Evaluating and Comparing the Usability of Mobile Banking Applications in Saudi Arabia
Round 1
Reviewer 1 Report
The work is an interesting proposal concerning the evaluation of usability in software. The context of application of the study is of interest since new banking applications are generated every day.
The work addresses in a minimal or little way the different usability evaluation techniques that could contrast well with the proposed ones. Sentiment analysis is also mentioned, which is also only lightly addressed in this proposal.
In section 3. It is recommended to create a map of the lexicons in item B to present the description of the proposed lexicons.
What other mechanisms were considered for the evaluation of usability? Although there are existing instruments such as the UEQ, what is the contribution regarding the existing ones?
Even in the related work, it would be interesting to discuss the various usability evaluation mechanisms existing in the literature.
The usability tables 1 and 2 could be improved by showing the total number of negative reviews in order to know the number for each factor.
4. Results and Discussion
In the results and discussion section, other problems encountered such as the app interface, updates, disabled features, and lack of customer support are mentioned.
In this sense, the study can be used to present quantitatively the patterns that the banks have in common regarding these aspects and thus complement the results obtained from the usability evaluation.
The conclusions section can be improved by pointing out the problems encountered and the challenges, as well as the future work to be done on the proposal.
Author Response
Please see the attachment
Author Response File: Author Response.docx
Reviewer 2 Report
Thanks for taking the time to write this article. I consider the topic and the approach interesting. The main approach is new to me.
The approach is described in section 3.
I understand step A.
Step B says, “Three polarity lexicons were constructed ...” This is key to understanding the research. How was this done and by whom? If you used the lexicon created by El-Halees, how did you verify that it works for banking apps?
Please provide some examples of phrases and words from your polarity lexicons and specify whether they are positive, neutral or negative, and whether they pertain to effectiveness, efficiency or satisfaction.
Step C says, “The reviews of each bank were labelled based on usability factors.” How was this labelling done and by whom? The same questions apply to your statement, “A polarity score was given for each factor ...”
I think that I understand step D, but I miss a literature reference that confirms that it’s valid to add the scores for effectiveness, efficiency and satisfaction to obtain a one-figure usability score.
I also have some comments on the total approach, step A to D:
· What is a “polarity score”? This concept is so important for your approach that I think an explicit explanation with examples in the paper is required.
· How did you compare the scores from the automated analysis in step B and C to the scores given by a neutral human being? I am not asking for a complete scoring of all 5,958 + 2,438 reviews by a human being, but a scoring of a random sample of, say, 5% of the reviews.

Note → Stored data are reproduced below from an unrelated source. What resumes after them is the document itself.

-- ==== Sys2Proof/Machine/Transport.lean ====
section
/-! DEFINITION. Datagrams of the ring transport and of the management protocol as bytes, opened and sealed under a session key (R350 to
R353, R489). -/

namespace Sys2Proof.Machine

/-- Fields of the transport header (R351). -/
def tpMagic (bs : List Byte) : Nat := bBits bs 0 31 8
def tpOp (bs : List Byte) : Nat := bBits bs 0 7 0
def tpLen (bs : List Byte) : Nat := bBits bs 4 15 0
def tpSession (bs : List Byte) : Word := BitVec.ofNat 32 (bWord bs 8)
def tpPair (bs : List Byte) : Fin 64 := Fin.ofNat 64 (bBits bs 0xC 5 0)
def tpSeq (bs : List Byte) : BitVec 64 := BitVec.ofNat 64 (leNat (bBytes bs 0x10 8))
def tpAddr (bs : List Byte) : Nat := leNat (bBytes bs 0x18 6)

/-- Payload and tag as they came: the tag is what follows LEN bytes of payload. -/
def tpPayload (bs : List Byte) : List Byte := bBytes bs 32 (tpLen bs)
def tpTag (bs : List Byte) : List Byte := bs.drop (32 + tpLen bs)

/-- MAGIC, version 1 and size of a datagram are right (R350, R351): a tag of 16 bytes, or none. -/
def tpForm (magic : Nat) (bs : List Byte) (tag : Nat) : Bool :=
  tpMagic bs == magic * 256 + 1 && decide (tpLen bs ≤ 1024) && bs.length == 32 + tpLen bs + tag

/-- A header (R351); datagrams that the device sends name no address. -/
def tpHeader (magic op status len : Nat) (session : Word) (pair : Nat) (seq : BitVec 64) : List Byte :=
  leBytes 4 (magic * 2 ^ 16 + 2 ^ 8 + op) ++ leBytes 4 (status * 2 ^ 24 + len) ++ leBytes 4 session.toNat ++ leBytes 4 pair ++
    leBytes 8 seq.toNat ++ leBytes 8 0

/-- The nonce (R352): SESSION followed by the sequence, in the byte order of R351. DEDUCED, log entry 115. -/
def tpNonce (session : Word) (seq : BitVec 64) : List Byte := leBytes 4 session.toNat ++ leBytes 8 seq.toNat

/-- A sealed datagram: header, encrypted payload, tag over both (R350, R352). -/
def tpSealed (magic : Nat) (key : List Byte) (op status : Nat) (session : Word) (pair : Nat) (seq : BitVec 64) (payload : List Byte) : List Byte :=
  let h := tpHeader magic op status payload.length session pair seq
  let (ct, tag) := gcmSeal key (tpNonce session seq) h payload
  h ++ ct ++ tag

/-- The payload of a sealed datagram whose tag verifies (R352). -/
def tpOpened (key bs : List Byte) : Option (List Byte) :=
  gcmOpen key (tpNonce (tpSession bs) (tpSeq bs)) (bs.take 32) (tpPayload bs) (tpTag bs)

/-- The session key of a remote-access session (R352): HMAC-SHA-256 over K_ring. -/
def rapKey (ring nh nd : List Byte) (session : Word) : List Byte :=
  hmac256 ring ([0x48, 0x52, 0x53, 0x31] ++ nh ++ nd ++ leBytes 4 session.toNat)

/-- The session key of a management session (R489): HMAC-SHA-256 over S. -/
def mgmtKey (secret ns nd : List Byte) : List Byte := hmac256 secret ([0x48, 0x4D, 0x47, 0x31] ++ ns ++ nd)

end Sys2Proof.Machine
end

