/-- The fields of a control register other than EXPERT_EN take effect: HALT, STEP and START of a core, paired mode, MODE of CAN and LIN
controllers, PERST. -/
def State.ctrlOther (s : State) (k : RegKey) (v : Word) : State :=
  match k.blk with
  | .tc =>
    let c := coreOfInst k.inst
    let halt := bitOf v 1
    let s := if halt = (s.fld .tc c.inst Reg.TC_CTRL 1 1 == 1) then s else if halt then s.haltRequest c else s.haltClear c
    let s := if bitOf v 2 then s.expertStep c else s
    if bitOf v 3 then s.expertStart c else s
  | .pcmp => s.pairEnable (pairOfInst k.inst) (bitOf v 1)
  | .can => (s.canCtrl (Fin.ofNat 24 k.inst) v).1
  | .lin => (s.linCtrl (Fin.ofNat 8 k.inst) v).1
  | .pci => s.writePerst (bitOf v 1)
  | _ => s

/-- A write of EXPERT_EN is accepted (R14, R121): from the world that owns the block's domain, and no 1 for a core that belongs to a
partition. -/
def State.enAccepted (s : State) (src : Src) (k : RegKey) (en : Bool) : Bool :=
  (src.fw || src.world == s.trustedOwns (blkDomain k)) && !(k.blk == .tc && en && (s.partOf (coreOfInst k.inst)).isSome)

/-- A write of a control register, judged by the EXPERT_EN that it finds (R640). -/
def State.writeCtrl (s : State) (src : Src) (k : RegKey) (v : Word) : State :=
  let may := s.mayWrite src k.blk k.inst
  let act := s.ctrlActs k v
  let old := bitOf (s.reg k.blk k.inst k.off) 0
  let en := bitOf v 0
  let ok := s.enAccepted src k en
  let s := if may && act then s.ctrlOther k v else s
  let s := if ok then s.setFld k.blk k.inst k.off 0 0 (b2n en) else s
  if (act && !may) || (!ok && en != old) then s.ignoredWrite k.blk k.inst else s

/-! ### Blocks with rules of their own -/

/-- TC_ registers (R118): TC_CTX is device firmware's alone. -/
def State.writeTc (s : State) (src : Src) (k : RegKey) (v : Word) : State :=
  let c := coreOfInst k.inst
  match rowIdx k.off (Reg.TC_DMACTRLc 0) 0x10 8, rowIdx k.off (Reg.TC_DMASTATc 0) 0x10 8, rowIdx k.off (Reg.TC_SIGs 0) 4 32 with
  | some i, _, _ =>
    let ch : Fin 8 := Fin.ofNat 8 i
    if bitsOf v 1 0 = 0 then s
    else s.guarded src .tc k.inst true (fun s =>
      let s := if bitOf v 1 then s.dmaStop c ch else s
      if bitOf v 0 then s.dmaGo c ch else s)
  | _, some i, _ => if bitOf v 27 then s.modChan c (Fin.ofNat 8 i) (fun h => { h with late := false }) else s
  | _, _, some i => s.guarded src .tc k.inst (s.sig c i != v.setWidth 16) (fun s => (s.setSig c i (v.setWidth 16)).sigCheck c)
  | _, _, _ => s.writeGuarded src k (k.off == Reg.TC_CTX) v

/-- Share entries and credit reservations of MC_ and DP_: an expert write waits for the next window start (R232). -/
def State.writeArb (s : State) (src : Src) (k : RegKey) (v : Word) : State :=
  let share : Bool := (rowIdx k.off (Reg.MC_SHSRCe 0) 0x10 31).isSome || (rowIdx k.off (Reg.MC_SHCFGe 0) 0x10 31).isSome
  let cred : Bool := k.blk == .dp && (rowIdx k.off (Reg.DP_CREDc 0) 4 8).isSome
  if !(share || cred) || src.fw then s.writeGuarded src k false v
  else
    let w := applyFields (keyFields k) (s.reg k.blk k.inst k.off) v true
    let would := fieldsAct (keyFields k) (s.view k) v
    if s.resHeld k.blk k.inst k.off then (if would then s.ignoredWrite k.blk k.inst else s)
    else s.guarded src k.blk k.inst would (fun s => { s with fab := { s.fab with shPend := s.fab.shPend ++ [(k.blk, k.inst, k.off, w)] } })

/-- TU_DdCTRL: ENABLE and the gPTP domain number (R235, R248); a refused disable leaves the domain unchanged. -/
def State.writeDomCtrl (s : State) (d : Fin 4) (v : Word) : State :=
  if !bitOf v 31 && s.domEnabled d && s.bound d then s.refuseDom d
  else (s.setFld .tu 0 (Reg.TU_DdCTRL d) 6 0 (bitsOf v 6 0)).domEnable d (bitOf v 31)

/-- A TU_ register that R250 may guard. -/
def State.tuGuarded (s : State) (src : Src) (guard would : Bool) (f : State → State) : State :=
  if guard && !src.fw then (if would then s.ignoredWrite .tu 0 else s) else s.guarded src .tu 0 would f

· I miss examples of real feedback from users and the corresponding scores for effectiveness, efficiency and satisfaction so the readers of the article and I can judge for ourselves how reliable the automated analysis is.
My advice regarding the description of step A to D: Add a graphic that explains your approach, and avoid the passive form, so it becomes clear who acts.
In the section, “User Interface Problems”, the paper turns to a different topic, which is not covered by the title. The section reports five usability problems. Descriptions of usability problems must be clear and they must be accompanied by the number of users who reported each problem. I understand the description of four of the problems, but I fail to understand the meaning of “... and did not contain a sequence for the services”
I agree with the authors that “Functional Problems” and “Lack of Customer Service Support” could be important usability issues for the banks. However, these sections are entirely qualitative. I encourage the authors to report specific figures to substantiate their claims.
I think a header is missing before “Based on our results, we recommend the following ...”
I looked up the app for alrajhi bank on Google Play. Google Play says that there are 933k reviews and that the average score is 4.5 out of 5. This score doesn’t sound too bad to me and these figures should be mentioned and discussed in the paper. Please explain the discrepancy between the “933k” reviews reported by Google Play and the 1,240 reviews reported in Table 1 in the article. Please consider adding Google’s figures to Table 1 or 2.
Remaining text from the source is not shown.